_INSTRUCTIONS TO FOLLOW:_ After finding the line with "d s).can = s.can := rfl" in the entries below, retype exactly each line from there through the line with "d s).upd = s.upd := rfl", including that final line.

_THE RECORDS:_
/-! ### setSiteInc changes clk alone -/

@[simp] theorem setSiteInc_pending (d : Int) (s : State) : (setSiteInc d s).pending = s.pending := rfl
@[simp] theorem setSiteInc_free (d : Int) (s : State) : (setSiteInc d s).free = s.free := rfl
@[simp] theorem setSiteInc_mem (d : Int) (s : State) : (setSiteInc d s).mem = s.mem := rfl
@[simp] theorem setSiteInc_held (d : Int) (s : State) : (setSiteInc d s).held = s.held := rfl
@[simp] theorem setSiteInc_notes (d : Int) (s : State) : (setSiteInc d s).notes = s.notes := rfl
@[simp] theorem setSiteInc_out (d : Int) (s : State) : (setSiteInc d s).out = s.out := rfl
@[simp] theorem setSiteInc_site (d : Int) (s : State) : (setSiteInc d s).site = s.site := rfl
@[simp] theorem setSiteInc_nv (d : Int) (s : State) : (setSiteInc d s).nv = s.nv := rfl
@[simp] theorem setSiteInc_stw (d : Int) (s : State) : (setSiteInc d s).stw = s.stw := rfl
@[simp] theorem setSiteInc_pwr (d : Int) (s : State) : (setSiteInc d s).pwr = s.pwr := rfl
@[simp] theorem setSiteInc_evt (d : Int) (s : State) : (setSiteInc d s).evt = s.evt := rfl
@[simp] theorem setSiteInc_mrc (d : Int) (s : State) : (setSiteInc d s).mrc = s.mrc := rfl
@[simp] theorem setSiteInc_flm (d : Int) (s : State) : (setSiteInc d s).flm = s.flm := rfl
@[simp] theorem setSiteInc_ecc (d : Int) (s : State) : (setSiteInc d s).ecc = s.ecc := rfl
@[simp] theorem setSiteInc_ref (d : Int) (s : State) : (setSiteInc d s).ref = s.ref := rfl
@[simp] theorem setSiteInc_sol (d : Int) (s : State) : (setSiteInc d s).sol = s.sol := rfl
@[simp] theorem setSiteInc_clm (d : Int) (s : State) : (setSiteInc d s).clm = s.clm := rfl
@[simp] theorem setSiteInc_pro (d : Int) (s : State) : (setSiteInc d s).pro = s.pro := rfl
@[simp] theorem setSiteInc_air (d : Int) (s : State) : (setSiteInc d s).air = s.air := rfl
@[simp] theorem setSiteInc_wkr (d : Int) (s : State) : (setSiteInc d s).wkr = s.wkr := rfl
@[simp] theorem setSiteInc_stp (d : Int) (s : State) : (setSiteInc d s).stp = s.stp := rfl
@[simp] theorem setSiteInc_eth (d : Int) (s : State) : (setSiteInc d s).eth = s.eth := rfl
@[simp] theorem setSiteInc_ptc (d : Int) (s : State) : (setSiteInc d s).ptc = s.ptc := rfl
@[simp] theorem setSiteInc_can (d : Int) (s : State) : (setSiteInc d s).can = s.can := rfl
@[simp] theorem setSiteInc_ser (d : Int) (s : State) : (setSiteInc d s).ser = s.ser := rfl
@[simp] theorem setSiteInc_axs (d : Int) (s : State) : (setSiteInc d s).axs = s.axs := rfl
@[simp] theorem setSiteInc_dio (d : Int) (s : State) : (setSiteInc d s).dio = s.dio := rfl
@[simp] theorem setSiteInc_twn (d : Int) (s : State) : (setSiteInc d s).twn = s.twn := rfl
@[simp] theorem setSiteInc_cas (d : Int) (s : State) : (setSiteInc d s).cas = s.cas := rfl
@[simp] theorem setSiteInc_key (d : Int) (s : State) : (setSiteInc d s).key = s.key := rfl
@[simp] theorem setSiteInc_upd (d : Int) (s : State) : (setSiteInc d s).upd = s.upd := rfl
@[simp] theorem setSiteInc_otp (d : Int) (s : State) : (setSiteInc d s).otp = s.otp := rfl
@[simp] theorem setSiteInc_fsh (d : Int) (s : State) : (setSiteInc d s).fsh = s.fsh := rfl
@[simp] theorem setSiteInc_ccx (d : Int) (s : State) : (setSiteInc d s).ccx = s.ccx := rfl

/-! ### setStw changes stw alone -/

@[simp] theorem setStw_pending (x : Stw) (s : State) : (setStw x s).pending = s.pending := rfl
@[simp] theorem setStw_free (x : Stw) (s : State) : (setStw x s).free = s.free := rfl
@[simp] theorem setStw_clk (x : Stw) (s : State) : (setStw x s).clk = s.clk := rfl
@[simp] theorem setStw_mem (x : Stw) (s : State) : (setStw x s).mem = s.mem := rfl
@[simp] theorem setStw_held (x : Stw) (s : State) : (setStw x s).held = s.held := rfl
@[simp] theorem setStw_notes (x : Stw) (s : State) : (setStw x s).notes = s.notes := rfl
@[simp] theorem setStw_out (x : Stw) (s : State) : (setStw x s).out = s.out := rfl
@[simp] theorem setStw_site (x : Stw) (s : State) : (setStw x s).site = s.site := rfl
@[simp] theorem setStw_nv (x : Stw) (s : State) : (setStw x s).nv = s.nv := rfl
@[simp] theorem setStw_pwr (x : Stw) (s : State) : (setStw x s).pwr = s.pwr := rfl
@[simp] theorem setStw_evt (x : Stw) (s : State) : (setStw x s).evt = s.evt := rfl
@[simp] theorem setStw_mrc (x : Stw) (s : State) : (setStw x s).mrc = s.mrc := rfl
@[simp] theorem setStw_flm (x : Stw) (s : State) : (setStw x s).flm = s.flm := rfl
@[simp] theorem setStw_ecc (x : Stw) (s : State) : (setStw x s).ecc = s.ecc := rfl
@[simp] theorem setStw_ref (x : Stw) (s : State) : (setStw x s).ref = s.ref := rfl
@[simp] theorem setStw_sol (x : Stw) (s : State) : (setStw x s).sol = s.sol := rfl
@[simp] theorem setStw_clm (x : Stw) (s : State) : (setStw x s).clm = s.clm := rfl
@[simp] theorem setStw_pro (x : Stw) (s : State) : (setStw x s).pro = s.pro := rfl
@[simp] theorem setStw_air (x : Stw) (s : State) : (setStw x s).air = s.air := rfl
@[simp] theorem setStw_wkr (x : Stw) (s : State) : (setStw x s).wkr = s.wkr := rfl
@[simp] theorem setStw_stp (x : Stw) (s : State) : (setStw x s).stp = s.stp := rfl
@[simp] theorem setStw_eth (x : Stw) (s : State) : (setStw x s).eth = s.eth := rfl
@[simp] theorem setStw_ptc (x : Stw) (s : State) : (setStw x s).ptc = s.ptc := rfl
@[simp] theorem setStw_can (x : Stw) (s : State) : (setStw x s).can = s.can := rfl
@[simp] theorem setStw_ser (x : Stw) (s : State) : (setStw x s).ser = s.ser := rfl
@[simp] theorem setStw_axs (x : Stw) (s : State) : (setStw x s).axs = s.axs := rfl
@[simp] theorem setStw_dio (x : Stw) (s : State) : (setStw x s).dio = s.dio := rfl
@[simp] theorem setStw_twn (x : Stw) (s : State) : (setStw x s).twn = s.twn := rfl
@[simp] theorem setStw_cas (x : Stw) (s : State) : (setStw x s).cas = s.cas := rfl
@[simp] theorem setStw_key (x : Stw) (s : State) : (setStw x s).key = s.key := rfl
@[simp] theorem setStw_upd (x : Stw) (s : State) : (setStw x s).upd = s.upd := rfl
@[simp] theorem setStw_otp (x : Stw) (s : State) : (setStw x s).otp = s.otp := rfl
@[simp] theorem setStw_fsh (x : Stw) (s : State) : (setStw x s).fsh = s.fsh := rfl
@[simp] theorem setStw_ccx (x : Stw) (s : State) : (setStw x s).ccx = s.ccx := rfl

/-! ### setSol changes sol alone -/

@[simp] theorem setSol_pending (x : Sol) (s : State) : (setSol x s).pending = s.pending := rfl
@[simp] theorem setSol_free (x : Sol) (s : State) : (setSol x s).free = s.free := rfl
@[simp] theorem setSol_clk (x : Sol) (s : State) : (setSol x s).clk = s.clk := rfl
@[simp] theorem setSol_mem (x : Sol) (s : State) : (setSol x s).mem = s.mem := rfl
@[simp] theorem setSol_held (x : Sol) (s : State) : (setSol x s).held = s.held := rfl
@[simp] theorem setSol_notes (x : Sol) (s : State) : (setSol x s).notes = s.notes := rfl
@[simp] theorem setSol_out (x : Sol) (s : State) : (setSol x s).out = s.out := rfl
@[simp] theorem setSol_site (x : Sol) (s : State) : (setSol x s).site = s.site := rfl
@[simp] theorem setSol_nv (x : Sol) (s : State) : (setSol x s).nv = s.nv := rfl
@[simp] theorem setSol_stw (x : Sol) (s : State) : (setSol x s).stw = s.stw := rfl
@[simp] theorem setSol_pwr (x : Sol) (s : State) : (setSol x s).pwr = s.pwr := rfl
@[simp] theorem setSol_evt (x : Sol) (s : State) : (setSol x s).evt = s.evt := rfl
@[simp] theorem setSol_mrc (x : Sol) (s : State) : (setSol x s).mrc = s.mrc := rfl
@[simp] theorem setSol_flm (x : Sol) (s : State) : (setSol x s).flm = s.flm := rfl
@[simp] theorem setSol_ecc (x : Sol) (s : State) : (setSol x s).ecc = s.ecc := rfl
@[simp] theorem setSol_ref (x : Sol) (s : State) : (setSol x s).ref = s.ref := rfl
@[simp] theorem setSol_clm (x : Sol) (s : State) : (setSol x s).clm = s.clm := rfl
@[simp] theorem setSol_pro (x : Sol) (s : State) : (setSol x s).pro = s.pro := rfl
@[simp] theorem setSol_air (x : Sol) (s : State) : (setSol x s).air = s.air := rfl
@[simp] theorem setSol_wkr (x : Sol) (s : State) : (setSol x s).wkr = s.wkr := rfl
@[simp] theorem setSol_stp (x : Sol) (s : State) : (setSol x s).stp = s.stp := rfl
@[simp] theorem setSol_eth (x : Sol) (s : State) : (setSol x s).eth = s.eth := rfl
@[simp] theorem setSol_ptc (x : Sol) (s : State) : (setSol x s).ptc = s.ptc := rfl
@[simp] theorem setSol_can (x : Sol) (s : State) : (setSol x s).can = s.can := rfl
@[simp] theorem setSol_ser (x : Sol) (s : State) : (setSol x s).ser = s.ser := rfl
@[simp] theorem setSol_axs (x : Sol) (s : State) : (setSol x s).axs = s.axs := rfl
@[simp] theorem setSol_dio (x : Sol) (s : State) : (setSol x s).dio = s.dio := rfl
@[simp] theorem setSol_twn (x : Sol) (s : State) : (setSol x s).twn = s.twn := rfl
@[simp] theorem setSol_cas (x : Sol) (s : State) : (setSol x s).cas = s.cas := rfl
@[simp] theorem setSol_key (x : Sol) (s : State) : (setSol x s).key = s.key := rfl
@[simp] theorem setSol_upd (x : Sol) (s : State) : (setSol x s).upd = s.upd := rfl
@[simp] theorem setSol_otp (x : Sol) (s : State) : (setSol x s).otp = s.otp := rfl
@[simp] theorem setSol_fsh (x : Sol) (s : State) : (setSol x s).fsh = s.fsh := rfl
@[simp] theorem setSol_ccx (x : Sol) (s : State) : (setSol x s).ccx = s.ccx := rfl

_TASK RESPONSE:_
@[simp] theorem setSiteInc_can (d : Int) (s : State) : (setSiteInc d s).can = s.can := rfl
@[simp] theorem setSiteInc_ser (d : Int) (s : State) : (setSiteInc d s).ser = s.ser := rfl
@[simp] theorem setSiteInc_axs (d : Int) (s : State) : (setSiteInc d s).axs = s.axs := rfl
@[simp] theorem setSiteInc_dio (d : Int) (s : State) : (setSiteInc d s).dio = s.dio := rfl
@[simp] theorem setSiteInc_twn (d : Int) (s : State) : (setSiteInc d s).twn = s.twn := rfl
@[simp] theorem setSiteInc_cas (d : Int) (s : State) : (setSiteInc d s).cas = s.cas := rfl
@[simp] theorem setSiteInc_key (d : Int) (s : State) : (setSiteInc d s).key = s.key := rfl
@[simp] theorem setSiteInc_upd (d : Int) (s : State) : (setSiteInc d s).upd = s.upd := rfl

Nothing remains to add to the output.